▶ _Problem details_
Begin at the line below that has "let v := opVal s 1 b" and stop after the line that has "is written, if". Please restate only those lines, word for word.

▶ _Materials provided_
************
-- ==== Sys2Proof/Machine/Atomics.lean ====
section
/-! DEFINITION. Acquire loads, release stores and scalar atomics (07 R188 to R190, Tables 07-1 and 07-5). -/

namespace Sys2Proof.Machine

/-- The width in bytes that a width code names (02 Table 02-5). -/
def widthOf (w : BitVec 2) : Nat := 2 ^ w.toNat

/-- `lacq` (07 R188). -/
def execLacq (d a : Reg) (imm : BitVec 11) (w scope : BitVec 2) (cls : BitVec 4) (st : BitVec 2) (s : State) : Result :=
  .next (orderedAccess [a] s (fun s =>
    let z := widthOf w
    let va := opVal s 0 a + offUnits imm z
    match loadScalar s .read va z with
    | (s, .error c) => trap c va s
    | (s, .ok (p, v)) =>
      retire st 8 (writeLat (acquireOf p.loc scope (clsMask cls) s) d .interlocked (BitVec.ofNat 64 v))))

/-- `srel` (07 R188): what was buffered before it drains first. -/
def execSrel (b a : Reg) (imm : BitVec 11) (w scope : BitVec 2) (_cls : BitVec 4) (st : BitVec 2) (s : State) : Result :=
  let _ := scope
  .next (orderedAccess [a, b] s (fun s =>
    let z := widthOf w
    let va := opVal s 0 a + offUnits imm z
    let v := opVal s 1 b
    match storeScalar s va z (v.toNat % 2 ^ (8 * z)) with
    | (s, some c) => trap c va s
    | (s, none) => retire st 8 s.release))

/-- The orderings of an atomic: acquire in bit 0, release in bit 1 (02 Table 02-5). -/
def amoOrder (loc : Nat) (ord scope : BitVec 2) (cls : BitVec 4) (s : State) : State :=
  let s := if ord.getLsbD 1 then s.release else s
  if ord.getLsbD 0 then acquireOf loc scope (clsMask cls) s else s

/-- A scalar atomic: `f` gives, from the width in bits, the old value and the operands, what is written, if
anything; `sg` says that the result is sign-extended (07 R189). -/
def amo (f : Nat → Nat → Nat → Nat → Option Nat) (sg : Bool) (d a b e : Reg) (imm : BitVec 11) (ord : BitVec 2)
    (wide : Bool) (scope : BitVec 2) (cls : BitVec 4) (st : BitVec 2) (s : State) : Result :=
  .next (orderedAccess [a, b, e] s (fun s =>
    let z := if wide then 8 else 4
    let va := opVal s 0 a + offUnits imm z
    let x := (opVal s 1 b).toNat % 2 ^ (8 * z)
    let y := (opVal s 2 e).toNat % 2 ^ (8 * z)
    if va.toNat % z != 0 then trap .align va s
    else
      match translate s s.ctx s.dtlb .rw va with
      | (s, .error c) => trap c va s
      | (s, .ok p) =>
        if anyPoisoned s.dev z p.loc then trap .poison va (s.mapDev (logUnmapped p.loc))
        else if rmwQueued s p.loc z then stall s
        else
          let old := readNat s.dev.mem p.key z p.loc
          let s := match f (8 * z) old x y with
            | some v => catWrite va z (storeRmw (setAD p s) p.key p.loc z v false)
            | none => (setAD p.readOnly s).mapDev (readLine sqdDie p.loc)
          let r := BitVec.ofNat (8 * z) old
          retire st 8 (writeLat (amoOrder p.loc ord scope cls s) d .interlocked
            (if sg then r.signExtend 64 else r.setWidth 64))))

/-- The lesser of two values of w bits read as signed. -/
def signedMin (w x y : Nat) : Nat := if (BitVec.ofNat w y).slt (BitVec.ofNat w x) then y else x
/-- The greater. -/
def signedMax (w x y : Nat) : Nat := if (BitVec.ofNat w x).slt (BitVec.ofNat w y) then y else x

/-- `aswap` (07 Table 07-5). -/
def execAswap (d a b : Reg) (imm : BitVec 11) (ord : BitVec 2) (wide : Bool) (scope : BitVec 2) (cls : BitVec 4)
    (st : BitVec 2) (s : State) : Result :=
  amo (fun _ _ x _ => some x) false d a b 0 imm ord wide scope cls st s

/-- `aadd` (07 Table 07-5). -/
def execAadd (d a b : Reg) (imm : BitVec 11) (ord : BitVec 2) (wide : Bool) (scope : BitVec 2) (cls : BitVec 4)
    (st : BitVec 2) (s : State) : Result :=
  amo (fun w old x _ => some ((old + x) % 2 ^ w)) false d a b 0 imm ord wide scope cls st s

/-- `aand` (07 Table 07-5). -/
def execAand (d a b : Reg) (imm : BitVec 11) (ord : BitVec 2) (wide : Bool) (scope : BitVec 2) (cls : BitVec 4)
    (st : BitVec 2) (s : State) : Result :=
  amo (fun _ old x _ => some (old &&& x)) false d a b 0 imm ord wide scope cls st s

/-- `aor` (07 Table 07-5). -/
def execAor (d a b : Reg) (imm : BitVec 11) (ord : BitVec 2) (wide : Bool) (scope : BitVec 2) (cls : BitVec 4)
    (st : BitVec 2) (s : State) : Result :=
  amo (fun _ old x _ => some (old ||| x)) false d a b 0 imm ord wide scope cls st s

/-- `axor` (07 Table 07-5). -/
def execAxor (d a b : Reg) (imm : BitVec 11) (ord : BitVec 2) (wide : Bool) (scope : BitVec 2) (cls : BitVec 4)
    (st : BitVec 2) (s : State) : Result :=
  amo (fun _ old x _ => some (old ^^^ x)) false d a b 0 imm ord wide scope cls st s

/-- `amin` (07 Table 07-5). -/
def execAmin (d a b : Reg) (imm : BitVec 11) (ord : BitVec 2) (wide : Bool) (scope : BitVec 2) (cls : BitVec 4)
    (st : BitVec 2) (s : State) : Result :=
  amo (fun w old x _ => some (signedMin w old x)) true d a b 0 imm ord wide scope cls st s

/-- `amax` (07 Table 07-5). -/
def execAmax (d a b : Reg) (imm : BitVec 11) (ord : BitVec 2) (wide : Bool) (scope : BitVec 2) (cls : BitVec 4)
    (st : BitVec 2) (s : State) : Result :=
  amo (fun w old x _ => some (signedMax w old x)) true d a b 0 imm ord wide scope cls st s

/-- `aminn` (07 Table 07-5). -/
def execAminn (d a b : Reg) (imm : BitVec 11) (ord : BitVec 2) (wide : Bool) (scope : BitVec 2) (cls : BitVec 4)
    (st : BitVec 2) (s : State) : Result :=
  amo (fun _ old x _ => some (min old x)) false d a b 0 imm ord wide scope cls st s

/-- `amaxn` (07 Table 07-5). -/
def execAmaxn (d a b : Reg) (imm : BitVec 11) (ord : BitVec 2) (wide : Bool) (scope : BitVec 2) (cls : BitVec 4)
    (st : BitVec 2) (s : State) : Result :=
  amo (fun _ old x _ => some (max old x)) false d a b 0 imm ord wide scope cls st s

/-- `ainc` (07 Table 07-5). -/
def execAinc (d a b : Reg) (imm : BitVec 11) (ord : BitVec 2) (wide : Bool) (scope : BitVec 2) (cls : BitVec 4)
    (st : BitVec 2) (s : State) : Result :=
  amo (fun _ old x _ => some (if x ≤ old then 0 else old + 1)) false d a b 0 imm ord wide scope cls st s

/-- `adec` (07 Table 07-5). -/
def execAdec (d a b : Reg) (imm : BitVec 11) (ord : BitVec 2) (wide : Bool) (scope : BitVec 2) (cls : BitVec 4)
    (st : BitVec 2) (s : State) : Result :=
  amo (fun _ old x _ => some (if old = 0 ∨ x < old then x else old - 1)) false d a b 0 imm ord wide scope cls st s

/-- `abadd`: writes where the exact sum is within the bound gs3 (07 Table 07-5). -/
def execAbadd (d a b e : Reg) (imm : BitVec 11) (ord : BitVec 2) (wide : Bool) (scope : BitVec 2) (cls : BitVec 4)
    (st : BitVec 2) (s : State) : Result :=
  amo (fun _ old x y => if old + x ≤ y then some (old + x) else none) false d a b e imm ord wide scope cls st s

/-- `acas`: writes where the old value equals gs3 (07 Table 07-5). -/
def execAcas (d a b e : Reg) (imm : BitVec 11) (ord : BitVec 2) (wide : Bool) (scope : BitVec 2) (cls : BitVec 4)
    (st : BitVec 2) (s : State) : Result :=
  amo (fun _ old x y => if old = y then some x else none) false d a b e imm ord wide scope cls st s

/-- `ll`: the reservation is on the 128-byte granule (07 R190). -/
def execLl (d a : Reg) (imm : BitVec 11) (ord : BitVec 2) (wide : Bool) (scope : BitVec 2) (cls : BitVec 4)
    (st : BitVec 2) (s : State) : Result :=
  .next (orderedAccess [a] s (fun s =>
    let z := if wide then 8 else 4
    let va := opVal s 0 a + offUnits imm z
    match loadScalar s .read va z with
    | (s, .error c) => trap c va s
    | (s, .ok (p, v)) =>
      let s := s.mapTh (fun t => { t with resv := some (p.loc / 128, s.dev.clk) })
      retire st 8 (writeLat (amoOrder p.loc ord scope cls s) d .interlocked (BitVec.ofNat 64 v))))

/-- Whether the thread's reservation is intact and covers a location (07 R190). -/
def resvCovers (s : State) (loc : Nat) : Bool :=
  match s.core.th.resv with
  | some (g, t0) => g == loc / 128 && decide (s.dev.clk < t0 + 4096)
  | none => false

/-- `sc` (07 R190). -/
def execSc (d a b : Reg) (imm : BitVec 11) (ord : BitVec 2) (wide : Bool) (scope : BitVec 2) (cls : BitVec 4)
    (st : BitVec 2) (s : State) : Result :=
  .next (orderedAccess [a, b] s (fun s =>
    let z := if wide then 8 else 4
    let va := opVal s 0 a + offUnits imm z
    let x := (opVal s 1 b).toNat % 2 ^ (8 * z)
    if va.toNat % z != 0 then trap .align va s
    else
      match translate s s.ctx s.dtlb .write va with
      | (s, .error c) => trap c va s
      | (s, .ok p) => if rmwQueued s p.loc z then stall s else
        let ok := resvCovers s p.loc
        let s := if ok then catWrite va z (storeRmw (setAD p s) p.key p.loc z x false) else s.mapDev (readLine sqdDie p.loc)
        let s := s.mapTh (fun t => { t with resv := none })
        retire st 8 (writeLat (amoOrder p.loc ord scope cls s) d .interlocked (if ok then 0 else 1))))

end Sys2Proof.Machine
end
************
▶ _Response area_
    let v := opVal s 1 b
    match storeScalar s va z (v.toNat % 2 ^ (8 * z)) with
    | (s, some c) => trap c va s
    | (s, none) => retire st 8 s.release))

/-- The orderings of an atomic: acquire in bit 0, release in bit 1 (02 Table 02-5). -/
def amoOrder (loc : Nat) (ord scope : BitVec 2) (cls : BitVec 4) (s : State) : State :=
  let s := if ord.getLsbD 1 then s.release else s
  if ord.getLsbD 0 then acquireOf loc scope (clsMask cls) s else s

/-- A scalar atomic: `f` gives, from the width in bits, the old value and the operands, what is written, if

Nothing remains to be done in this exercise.